(243p) Efficient Procedure for Estimating Process Design Reliability Coupled to Commercial Process Simulator
AIChE Annual Meeting
2005
2005 Annual Meeting
Computing and Systems Technology Division
Poster Session: Recent Developments in Systems and Process Design
Tuesday, November 1, 2005 - 3:00pm to 6:00pm
Design reliability is the likelihood that a process will meet constraints under normal operation despite uncertainty in the underlying parameters used in the design calculations. It can be estimated by integrating the n-constraints in the p-parameter space. This integration requires identifying parameters sets which lie on the constraint boundaries, i.e. boundary point, and interpolating among all points to estimate the constraint boundary volume in p-space.

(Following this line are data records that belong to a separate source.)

-- ==== Sys2Proof/Machine/HostPort.lean ====
section
/-! DEFINITION. The host's transactions (spec/44_system.md R172): what the block does with each. -/

namespace Sys2Proof.Machine

open Config (Space)

/-- A write to CMD: ignored while a fault is recorded (spec/60_exceptions.md R187); else the word is decoded, raising
IllegalCommand where it matches no row (spec/30_encoding.md R76), and executed to completion (R70). -/
def issue (w : Word) (s : State) : Host.Outcome State Fault Refusal :=
  if s.faulted then .next s
  else
    match decode w with
    | .ok i => exec i s
    | .error _ => .next (s.raise .illegalCommand)

/-- `WR reg, value` (R172): a write to CMD executes a command, any other goes to the register port (R13). -/
def hostWriteReg (number : BitVec 6) (v : Word) (s : State) : Host.Outcome State Fault Refusal :=
  match regOfNumber number with
  | .cmd => issue v s
  | r => .next (s.portWrite v r)

/-- A host memory write; refused outside the space (R173). -/
def hostMemWrite (space : Space) (a : Nat) (v : Byte) (s : State) : Host.Outcome State Fault Refusal :=
  if a < s.sizeOf space then .next (s.memWrite space a v) else .refused (.hostAddressOutside space a)

/-- A host memory read; refused outside the space (R173). No side effect on the block (R172). -/
def hostMemRead (space : Space) (a : Nat) (s : State) : Host.Outcome State Fault Refusal :=
  if a < s.sizeOf space then .next (s.reply (.byte (s.memRead space a))) else .refused (.hostAddressOutside space a)

/-- What the block does with one transaction (R172). -/
def transact (t : HostTxn) (s : State) : Host.Outcome State Fault Refusal :=
  match t with
  | .writeReg number v => hostWriteReg number v s
  | .readReg number => .next (s.reply (.word (s.portRead (regOfNumber number))))
  | .writeSrc a v => hostMemWrite .src a v s
  | .readSrc a => hostMemRead .src a s
  | .writeDst a v => hostMemWrite .dst a v s
  | .readDst a => hostMemRead .dst a s
  | .reset => .next s.resetBlock

/-- The next transaction of the host, in the order the host issues them (spec/20_memory.md R51). With none the block is idle
and keeps all its state (spec/60_exceptions.md R192). -/
def answerNext (s : State) : Host.Outcome State Fault Refusal :=
  match s.pending with
  | [] => .next s
  | t :: rest => transact t { s with pending := rest }

/-- The state with one more transaction put before all that are pending: `WR CMD, w`. -/
def State.withCommand (s : State) (w : Word) : State := { s with pending := .writeReg 0 w :: s.pending }

end Sys2Proof.Machine
end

In order to do this integration, process designers would require the integration tool and a process design tool. Commercial simulators are examples of the latter.
This paper presents the coupling of the reliability estimation methodology and a commercial process simulator. This paper shows how to evaluate a conventional computational process flowsheet to estimate design reliability. The reliability computation methods become additional ?modules' in the simulator's menu. Once the design has been developed, the reliability modules are added to the flowsheet. These then effectively search for boundary points and interpolate among them to estimate reliability. This coupling makes reliability estimation available to practicing engineers.
The reliability estimation methodology is that developed at the Kurata Thermodynamics Laboratory. The commercial process simulator used for this paper is Chemcad.